Yu SC, Chen CN, Huang HI, Chen TC, Wang CP, Lou PJ, Ko JY, Hsiao TY, Yang TL - PLoS ONE (2014)

Bottom Line: Similar pathological presentations were found both in the specimens of USCB and OB.Sampling errors were found both in USCB and OB.OB can be applied only in the failed cases of USCB.

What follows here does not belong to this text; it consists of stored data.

@[simp] theorem Channel.newStream_keySlot : (ch.newStream m).keySlot = ch.keySlot := rfl
@[simp] theorem Channel.newStream_ctrSel : (ch.newStream m).ctrSel = ch.ctrSel := rfl
@[simp] theorem Channel.newStream_tagLen : (ch.newStream m).tagLen = ch.tagLen := rfl
@[simp] theorem Channel.newStream_done : (ch.newStream m).done = ch.done := rfl
@[simp] theorem Channel.newStream_err : (ch.newStream m).err = ch.err := rfl
@[simp] theorem Channel.newStream_ovr : (ch.newStream m).ovr = ch.ovr := rfl
@[simp] theorem Channel.newStream_wign : (ch.newStream m).wign = ch.wign := rfl
@[simp] theorem Channel.newStream_errCode : (ch.newStream m).errCode = ch.errCode := rfl
@[simp] theorem Channel.newStream_outLen : (ch.newStream m).outLen = 0 := rfl
@[simp] theorem Channel.newStream_st : (ch.newStream m).st = false := rfl
@[simp] theorem Channel.newStream_dirv : (ch.newStream m).dirv = false := rfl
@[simp] theorem Channel.newStream_dir : (ch.newStream m).dir = .encrypt := rfl
@[simp] theorem Channel.newStream_ivv : (ch.newStream m).ivv = ch.ivv := rfl
@[simp] theorem Channel.newStream_skv : (ch.newStream m).skv = ch.skv := rfl
@[simp] theorem Channel.newStream_cmip : (ch.newStream m).cmip = false := rfl
@[simp] theorem Channel.newStream_bmv : (ch.newStream m).bmv = true := rfl
@[simp] theorem Channel.newStream_bmode : (ch.newStream m).bmode = m := rfl
@[simp] theorem Channel.newStream_kpos : (ch.newStream m).kpos = 0 := rfl
@[simp] theorem Channel.newStream_doneIe : (ch.newStream m).doneIe = ch.doneIe := rfl
@[simp] theorem Channel.newStream_errIe : (ch.newStream m).errIe = ch.errIe := rfl
@[simp] theorem Channel.newStream_iv : (ch.newStream m).iv = ch.iv := rfl
@[simp] theorem Channel.newStream_din : (ch.newStream m).din = ch.din := rfl
@[simp] theorem Channel.newStream_dout : (ch.newStream m).dout = ch.dout := rfl
@[simp] theorem Channel.newStream_chain : (ch.newStream m).chain = ch.chain := rfl
@[simp] theorem Channel.newStream_ks : (ch.newStream m).ks = ch.ks := rfl
@[simp] theorem Channel.newStream_k1 : (ch.newStream m).k1 = ch.k1 := rfl
@[simp] theorem Channel.newStream_k2 : (ch.newStream m).k2 = ch.k2 := rfl

end

section
variable (ch : Channel) (m : Mode)

@[simp] theorem Channel.loadChain_keySlot : (ch.loadChain m).keySlot = ch.keySlot := rfl
@[simp] theorem Channel.loadChain_ctrSel : (ch.loadChain m).ctrSel = ch.ctrSel := rfl
@[simp] theorem Channel.loadChain_tagLen : (ch.loadChain m).tagLen = ch.tagLen := rfl
@[simp] theorem Channel.loadChain_done : (ch.loadChain m).done = ch.done := rfl
@[simp] theorem Channel.loadChain_err : (ch.loadChain m).err = ch.err := rfl
@[simp] theorem Channel.loadChain_ovr : (ch.loadChain m).ovr = ch.ovr := rfl
@[simp] theorem Channel.loadChain_wign : (ch.loadChain m).wign = ch.wign := rfl
@[simp] theorem Channel.loadChain_errCode : (ch.loadChain m).errCode = ch.errCode := rfl
@[simp] theorem Channel.loadChain_outLen : (ch.loadChain m).outLen = 0 := rfl
@[simp] theorem Channel.loadChain_st : (ch.loadChain m).st = false := rfl
@[simp] theorem Channel.loadChain_dirv : (ch.loadChain m).dirv = false := rfl
@[simp] theorem Channel.loadChain_dir : (ch.loadChain m).dir = .encrypt := rfl
@[simp] theorem Channel.loadChain_ivv : (ch.loadChain m).ivv = true := rfl
@[simp] theorem Channel.loadChain_skv : (ch.loadChain m).skv = ch.skv := rfl
@[simp] theorem Channel.loadChain_cmip : (ch.loadChain m).cmip = false := rfl
@[simp] theorem Channel.loadChain_bmv : (ch.loadChain m).bmv = true := rfl
@[simp] theorem Channel.loadChain_bmode : (ch.loadChain m).bmode = m := rfl
@[simp] theorem Channel.loadChain_kpos : (ch.loadChain m).kpos = 0 := rfl
@[simp] theorem Channel.loadChain_doneIe : (ch.loadChain m).doneIe = ch.doneIe := rfl
@[simp] theorem Channel.loadChain_errIe : (ch.loadChain m).errIe = ch.errIe := rfl
@[simp] theorem Channel.loadChain_iv : (ch.loadChain m).iv = ch.iv := rfl
@[simp] theorem Channel.loadChain_din : (ch.loadChain m).din = ch.din := rfl
@[simp] theorem Channel.loadChain_dout : (ch.loadChain m).dout = ch.dout := rfl
@[simp] theorem Channel.loadChain_chain : (ch.loadChain m).chain = ch.iv := rfl
@[simp] theorem Channel.loadChain_ks : (ch.loadChain m).ks = ch.ks := rfl
@[simp] theorem Channel.loadChain_k1 : (ch.loadChain m).k1 = ch.k1 := rfl
@[simp] theorem Channel.loadChain_k2 : (ch.loadChain m).k2 = ch.k2 := rfl

end

section
variable (ch : Channel) (bs : Nat)

@[simp] theorem Channel.clear_keySlot : (ch.clear bs).keySlot = ch.keySlot := rfl
@[simp] theorem Channel.clear_ctrSel : (ch.clear bs).ctrSel = ch.ctrSel := rfl
@[simp] theorem Channel.clear_tagLen : (ch.clear bs).tagLen = ch.tagLen := rfl
@[simp] theorem Channel.clear_done : (ch.clear bs).done = ch.done := rfl
@[simp] theorem Channel.clear_err : (ch.clear bs).err = ch.err := rfl
@[simp] theorem Channel.clear_ovr : (ch.clear bs).ovr = ch.ovr := rfl
@[simp] theorem Channel.clear_wign : (ch.clear bs).wign = ch.wign := rfl
@[simp] theorem Channel.clear_errCode : (ch.clear bs).errCode = ch.errCode := rfl
@[simp] theorem Channel.clear_outLen : (ch.clear bs).outLen = 0 := rfl
@[simp] theorem Channel.clear_st : (ch.clear bs).st = false := rfl
@[simp] theorem Channel.clear_dirv : (ch.clear bs).dirv = false := rfl
@[simp] theorem Channel.clear_dir : (ch.clear bs).dir = .encrypt := rfl
@[simp] theorem Channel.clear_ivv : (ch.clear bs).ivv = false := rfl
@[simp] theorem Channel.clear_skv : (ch.clear bs).skv = false := rfl
@[simp] theorem Channel.clear_cmip : (ch.clear bs).cmip = false := rfl
@[simp] theorem Channel.clear_bmv : (ch.clear bs).bmv = false := rfl
@[simp] theorem Channel.clear_bmode : (ch.clear bs).bmode = .ecb := rfl
@[simp] theorem Channel.clear_kpos : (ch.clear bs).kpos = 0 := rfl
@[simp] theorem Channel.clear_doneIe : (ch.clear bs).doneIe = ch.doneIe := rfl
@[simp] theorem Channel.clear_errIe : (ch.clear bs).errIe = ch.errIe := rfl
@[simp] theorem Channel.clear_iv : (ch.clear bs).iv = ch.iv := rfl
@[simp] theorem Channel.clear_din : (ch.clear bs).din = ch.din := rfl
@[simp] theorem Channel.clear_dout : (ch.clear bs).dout = zeros bs := rfl
@[simp] theorem Channel.clear_chain : (ch.clear bs).chain = zeros bs := rfl
@[simp] theorem Channel.clear_ks : (ch.clear bs).ks = zeros bs := rfl
@[simp] theorem Channel.clear_k1 : (ch.clear bs).k1 = zeros bs := rfl
@[simp] theorem Channel.clear_k2 : (ch.clear bs).k2 = zeros bs := rfl
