-- ==== Sys2Proof/Tests/Slice0.lean ====
section
/-! SUPPORT. Tests: expected values from 95_test_vectors.md (section named at each), each about one step, and a witness for the
hypotheses of every obligation that has any. -/

namespace Sys2Proof.Tests

open Sys2Proof.Machine

/-! ## Well-formedness and the encoding (95 section 2.2) -/

/-- LEN is 5 bits: 31 is the largest that fits (R113). -/
theorem test_wellformed_len :
    ([Instr.encEcb 31, .decEcb 31, .encfEcb 31, .decfEcb 31, .encCbc 31, .decCbc 31, .encfCbc 31, .decfCbc 31,
      .encCfb 31, .decCfb 31, .encOfb 31, .decOfb 31, .encCtr 31, .decCtr 31, .macuCmac 31, .macfCmac 31, .ldivCbc,
      .ldivCfb, .ldivOfb, .ldivCtr, .chrst, .derive].all Instr.wf) = true ∧
    ([Instr.encEcb 32, .decEcb 32, .encfEcb 32, .decfEcb 32, .encCbc 32, .decCbc 32, .encfCbc 32, .decfCbc 32,
      .encCfb 32, .decCfb 32, .encOfb 32, .decOfb 32, .encCtr 32, .decCtr 32, .macuCmac 32, .macfCmac 32].any
        Instr.wf) = false := by decide

/-- R111, R112, R117: LDIV is OP 1 with MODE 1 to 4. -/
theorem test_decode_ldiv :
    decode 0x00000011 = .ok .ldivCbc ∧ decode 0x00000021 = .ok .ldivCfb ∧ decode 0x00000031 = .ok .ldivOfb ∧
      decode 0x00000041 = .ok .ldivCtr := by decide

/-- CHRST is OP 9, DERIVE is OP 8. -/
theorem test_decode_chrst_derive : decode 0x00000009 = .ok .chrst ∧ decode 0x00000008 = .ok .derive := by decide

/-- MODE 0: ENC, DEC, ENCF and DECF are OP 2 to 5. -/
theorem test_decode_ecb :
    decode 0x00000802 = .ok (.encEcb 8) ∧ decode 0x00000703 = .ok (.decEcb 7) ∧ decode 0x00000304 = .ok (.encfEcb 3) ∧
      decode 0x00000805 = .ok (.decfEcb 8) := by decide

/-- MODE 1. -/
theorem test_decode_cbc :
    decode 0x00000812 = .ok (.encCbc 8) ∧ decode 0x00000813 = .ok (.decCbc 8) ∧ decode 0x00000214 = .ok (.encfCbc 2) ∧
      decode 0x00000815 = .ok (.decfCbc 8) := by decide

/-- MODE 2, 3 and 4. -/
theorem test_decode_stream :
    decode 0x00000322 = .ok (.encCfb 3) ∧ decode 0x00000823 = .ok (.decCfb 8) ∧ decode 0x00000332 = .ok (.encOfb 3) ∧
      decode 0x00000633 = .ok (.decOfb 6) ∧ decode 0x00001042 = .ok (.encCtr 16) ∧
      decode 0x00000643 = .ok (.decCtr 6) := by decide

/-- MODE 5: MACU is OP 6, MACF is OP 7. -/
theorem test_decode_cmac :
    decode 0x00000856 = .ok (.macuCmac 8) ∧ decode 0x00000457 = .ok (.macfCmac 4) := by decide

/-- The illegal words of 95 section 2.2, each by the name of its case of R115. -/
theorem test_decode_illegal :
    decode 0x00000882 = .error .reservedBits ∧ decode 0x00002802 = .error .reservedBits ∧
      decode 0x00000001 = .error .ldivMode ∧ decode 0x00000811 = .error .lenNotZero ∧
      decode 0x00000324 = .error .paddingMode ∧ decode 0x00000852 = .error .cmacMode ∧
      decode 0x00000806 = .error .macMode ∧ decode 0x00000862 = .error .reservedMode ∧
      decode 0x0000000A = .error .reservedOp ∧ decode 0x00000018 = .error .modeNotZero := by decide

/-- The encoder writes the words of 95 section 2.2 (R117). -/
theorem test_encode :
    encode .ldivCbc = 0x00000011 ∧ encode .chrst = 0x00000009 ∧ encode .derive = 0x00000008 ∧
      encode (.encEcb 8) = 0x00000802 ∧ encode (.decfCbc 8) = 0x00000815 ∧ encode (.encCfb 3) = 0x00000322 ∧
      encode (.decOfb 6) = 0x00000633 ∧ encode (.encCtr 16) = 0x00001042 ∧ encode (.macuCmac 8) = 0x00000856 ∧
      encode (.macfCmac 4) = 0x00000457 := by decide

/-- The host's view of the decoder. -/
theorem test_decodeTableWord :
    decodeTableWord 32 0x00000802 = some (.encEcb 8) ∧ decodeTableWord 32 0x0000000A = none ∧
      decodeTableWord 32 0x100000802 = none := by decide

/-- The host's placement: the very next step from reset runs the placed command, here ENC.ECB 7, which ends with code 3
(V2.9). -/
theorem test_withFetchWord :
    (match step (State.reset.withFetchWord 32 0x00000702) with
      | .next t => some ((t.cur.statusWord false), t.gbusy)
      | .fault _ => none
      | .refused _ => none) = some (0x00000033, false) := by decide

/-! ## The block operations -/

/-- 46_ctr.md R230 and 95 section 2.7. -/
theorem test_inc :
    inc (zeros 8) = blkOf 8 1 ∧ inc (blkOf 8 0xFF) = blkOf 8 0x100 ∧ inc (blkOf 8 0xFFFFFFFF) = blkOf 8 0x100000000 ∧
      inc (List.replicate 16 0xFF) = zeros 16 := by decide

/-- 95 section 2.8: a set high bit reduces with 0x1B for 8 bytes and 0x87 for 16. -/
theorem test_dbl :
    dbl (blkOf 8 0xF0E1D2C3B4A59687) = blkOf 8 0xE1C3A587694B2D15 ∧
      dbl (blkOf 8 0x0A6A97970F1C927F) = blkOf 8 0x14D52F2E1E3924FE ∧
      dbl (blkOf 16 0xF0E1D2C3B4A59687F0E1D2C3B4A59687) = blkOf 16 0xE1C3A587694B2D0FE1C3A587694B2D89 := by decide

/-- 95 section 2.3.3: the six unpadding cases. -/
theorem test_unpad :
    unpad 8 (blkOf 8 0x4142434445464701) = some (blkOf 8 0x4142434445464700, 7) ∧
      unpad 8 (blkOf 8 0x4142434445460202) = some (blkOf 8 0x4142434445460000, 6) ∧
      unpad 8 (blkOf 8 0x4142434445464700) = none ∧ unpad 8 (blkOf 8 0x4142434445464709) = none ∧
      unpad 8 (blkOf 8 0x4142434445460203) = none ∧ unpad 8 (blkOf 8 0x4142434445464708) = none := by decide


/-! ## One step of each command, under TOY8 (95 sections 2.3 to 2.9) -/

/-- TOY8 (95 section 2.1). -/
def toy8 : Params := { Params.tcfg with prim := .adder 0xF0E1D2C3B4A59687 }

/-- TOY16 (95 section 2.1). -/
def toy16 : Params :=
  { Params.tcfg with bs := 16, primBs := 16, prim := .adder 0xF0E1D2C3B4A59687F0E1D2C3B4A59687 }

/-- R95: byte 0 travels in the most significant lane of `prim_din` and of `prim_dout`, and `prim_op` is 1 for a decryption. The
call is the first of V2.4. -/
theorem test_primitive_port :
    primDin 8 (encCall 0 (blkOf 8 0x4E6E75236D762673)) = 0x4E6E75236D762673 ∧
      primDout toy8 (encCall 0 (blkOf 8 0x4E6E75236D762673)) = 0x3F5047E7221BBCFA ∧
      primDout toy8 (decCall 0 (blkOf 8 0x3F5047E7221BBCFA)) = 0x4E6E75236D762673 ∧
      primOpBit (encCall 0 (zeros 8)) = false ∧ primOpBit (decCall 0 (zeros 8)) = true := by decide

/-- The IV of 95 sections 2.4 to 2.6. -/
def iv8 : Block := blkOf 8 0x0001020304050607

/-- The reset state of p with channel 0 changed. -/
def on (p : Params) (f : Channel → Channel) : State := (State.resetFor p).setChan 0 (f (Channel.reset p 0))

/-- The state one step after a word is placed. -/
def after (s : State) (w : Word) : Option State :=
  match step (s.placeCommand w) with
  | .next t => some t
  | .fault _ => none
  | .refused _ => none

/-- DOUT, STATUS, STATE and CHAIN of channel 0 after one step. -/
def shown (s : State) (w : Word) : Option (Block × Word × Word × Block) :=
  (after s w).map fun t => (t.cur.dout, t.cur.statusWord (t.busy 0), t.cur.stateWord, t.cur.chain)

/-- V2.4 row 1. -/
theorem test_ldivCbc :
    shown (on toy8 fun ch => { ch with iv := iv8 }) 0x11 = some (zeros 8, 0x001, 0x148, iv8) := by decide

/-- V2.5.1 row 1. -/
theorem test_ldivCfb :
    shown (on toy8 fun ch => { ch with iv := iv8 }) 0x21 = some (zeros 8, 0x001, 0x248, iv8) := by decide

/-- V2.6.1 row 1, and the rebinding of 95 section 2.9's last list: a channel STREAMING in CBC. -/
theorem test_ldivOfb :
    shown (on toy8 fun ch => { ch with iv := iv8, bmv := true, bmode := .cbc, st := true, dirv := true, ivv := true })
      0x31 = some (zeros 8, 0x001, 0x348, iv8) := by decide

/-- V2.7 row 1: CNT[0] and CTRVALID, and IVV stays 0. -/
theorem test_ldivCtr :
    (after (on toy8 fun ch => { ch with iv := blkOf 8 0xFFFFFFFFFFFFFFFE }) 0x41).map
      (fun t => (t.cnt, t.readWindow 0x008, t.cur.stateWord)) =
    some ([blkOf 8 0xFFFFFFFFFFFFFFFE, zeros 8], 1, 0x440) := by decide

/-- R185 and program P4: CHRST clears the context and keeps WIGN, IV and DIN. -/
theorem test_chrst :
    (after (on toy8 fun ch =>
        { ch with
          iv := iv8, din := iv8, dout := iv8, chain := iv8, bmv := true, bmode := .cfb, st := true, dirv := true
          ivv := true, kpos := 3, wign := true })
        0x09).map (fun t => (t.cur.stateWord, t.cur.statusWord false, t.cur.chain, t.cur.dout, t.cur.din)) =
    some (0, 0x009, zeros 8, zeros 8, iv8) := by decide

/-- V2.3.1 row 2. -/
theorem test_encEcb :
    shown (on toy8 fun ch => { ch with din := List.replicate 8 0xFF }) 0x802 =
      some (blkOf 8 0xF0E1D2C3B4A59686, 0x801, 0x041, zeros 8) := by decide

/-- V2.9: ENC.ECB 7 is InvalidLength; nothing is called. -/
theorem test_encEcb_len :
    (after (on toy8 id) 0x702).map (fun t => (t.cur.statusWord false, t.cur.stateWord, t.primLog)) =
      some (0x033, 0x000, []) := by decide

/-- V2.3.1 row 3. -/
theorem test_decEcb :
    shown (on toy8 fun ch => { ch with din := blkOf 8 0x0123456789ABCDEF }) 0x803 =
      some (blkOf 8 0x104172A3D5063768, 0x801, 0x041, zeros 8) := by decide

/-- V2.3.2 row 4: bytes of DIN beyond LEN do not matter. -/
theorem test_encfEcb :
    shown (on toy8 fun ch => { ch with din := blkOf 8 0x4142439999999999 }) 0x304 =
      some (blkOf 8 0x322415C8B9AA9B8C, 0x801, 0x041, zeros 8) := by decide

/-- V2.3.2 row 6. -/
theorem test_decfEcb :
    shown (on toy8 fun ch => { ch with din := blkOf 8 0x322415C8B9AA9B8C }) 0x805 =
      some (blkOf 8 0x4142430000000000, 0x301, 0x041, zeros 8) := by decide

/-- V2.3.3 row 6: code 4 after one D call; DOUT and STATE stay. -/
theorem test_decfEcb_bad :
    (after (on toy8 fun ch => { ch with din := blkOf 8 0x32241607F9EBDD8F, dout := iv8 }) 0x805).map
      (fun t => (t.cur.statusWord false, t.cur.stateWord, t.cur.dout, t.primLog)) =
    some (0x043, 0x000, iv8, [⟨.decrypt, 0, blkOf 8 0x32241607F9EBDD8F⟩]) := by decide

/-- A channel after LDIV in mode m with the IV of 95 section 2. -/
def loaded (m : Mode) (ch : Channel) : Channel := Channel.loadChain { ch with iv := iv8 } m

/-- V2.4 row 2. -/
theorem test_encCbc :
    shown (on toy8 fun ch => { loaded .cbc ch with din := blkOf 8 0x4E6F772069732074 }) 0x812 =
      some (blkOf 8 0x3F5047E7221BBCFA, 0x801, 0x14B, blkOf 8 0x3F5047E7221BBCFA) := by decide

/-- V2.9: without LDIV, MissingIV, before the length is looked at. -/
theorem test_encCbc_missingIv : shown (on toy8 id) 0x712 = some (zeros 8, 0x023, 0x000, zeros 8) := by decide

/-- V2.4 row 5. -/
theorem test_decCbc :
    shown (on toy8 fun ch => { loaded .cbc ch with din := blkOf 8 0x3F5047E7221BBCFA }) 0x813 =
      some (blkOf 8 0x4E6F772069732074, 0x801, 0x14F, blkOf 8 0x3F5047E7221BBCFA) := by decide

/-- V2.9: DirectionMismatch wins over InvalidLength. -/
theorem test_decCbc_direction :
    shown (on toy8 fun ch => (loaded .cbc ch).commit .cbc .encrypt) 0x713 = some (zeros 8, 0x063, 0x14B, iv8) := by decide

/-- V2.4 row 3. -/
theorem test_encfCbc :
    shown (on toy8 fun ch =>
      { (loaded .cbc ch).commit .cbc .encrypt with chain := blkOf 8 0x3F5047E7221BBCFA, din := blkOf 8 0x6865000000000000 })
      0x214 = some (blkOf 8 0x481714A4D8C35183, 0x801, 0x14B, blkOf 8 0x481714A4D8C35183) := by decide

/-- 95 section 2.11, BS = 16. -/
theorem test_encfCbc_16 :
    (after (on toy16 fun ch =>
      { Channel.loadChain { ch with iv := blkOf 16 0x000102030405060708090A0B0C0D0E0F } .cbc with
        din := blkOf 16 0x68656C6C6F0000000000000000000000 }) 0x514).map
        (fun t => (t.cur.dout, t.cur.statusWord false)) =
      some (blkOf 16 0x594641331FB3A393F3E3D3C3BBAB9B8B, 0x1001) := by decide

/-- V2.4 row 6. -/
theorem test_decfCbc :
    shown (on toy8 fun ch =>
      { (loaded .cbc ch).commit .cbc .decrypt with chain := blkOf 8 0x3F5047E7221BBCFA, din := blkOf 8 0x481714A4D8C35183 })
      0x815 = some (blkOf 8 0x6865000000000000, 0x201, 0x14F, blkOf 8 0x481714A4D8C35183) := by decide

View Article: PubMed Central - PubMed

Affiliation: Department of Pathology, National Taiwan University Hospital, Taiwan.

ABSTRACT
Kikuchi-Fujimoto disease (KFD) is a self-limited disease without any need of surgical treatments. Sampling of tissue is the only invasive procedure during the clinical course. However, the standard sampling procedure with accuracy, minimal invasiveness, and esthetic maintenance has not been established yet. In this study, a retrospective review of clinical utility and pathological presentations of the ultrasound-guided core biopsy (USCB) and the open biopsy (OB) in consecutive KFD patients. From 2010 to 2012, 34 consecutive patients were enrolled. USCB was performed in 11 patients, and OB was done in 26 patients. KFD was confirmed in 82% cases by USCB. Similar pathological presentations were found both in the specimens of USCB and OB. In the three patients who had received both USCB and OB, KFD was confirmed by USCB in one case, while two by OB. Sampling errors were found both in USCB and OB. For diagnosing KFD, USCB can serve as the first-line diagnostic tool. OB can be applied only in the failed cases of USCB.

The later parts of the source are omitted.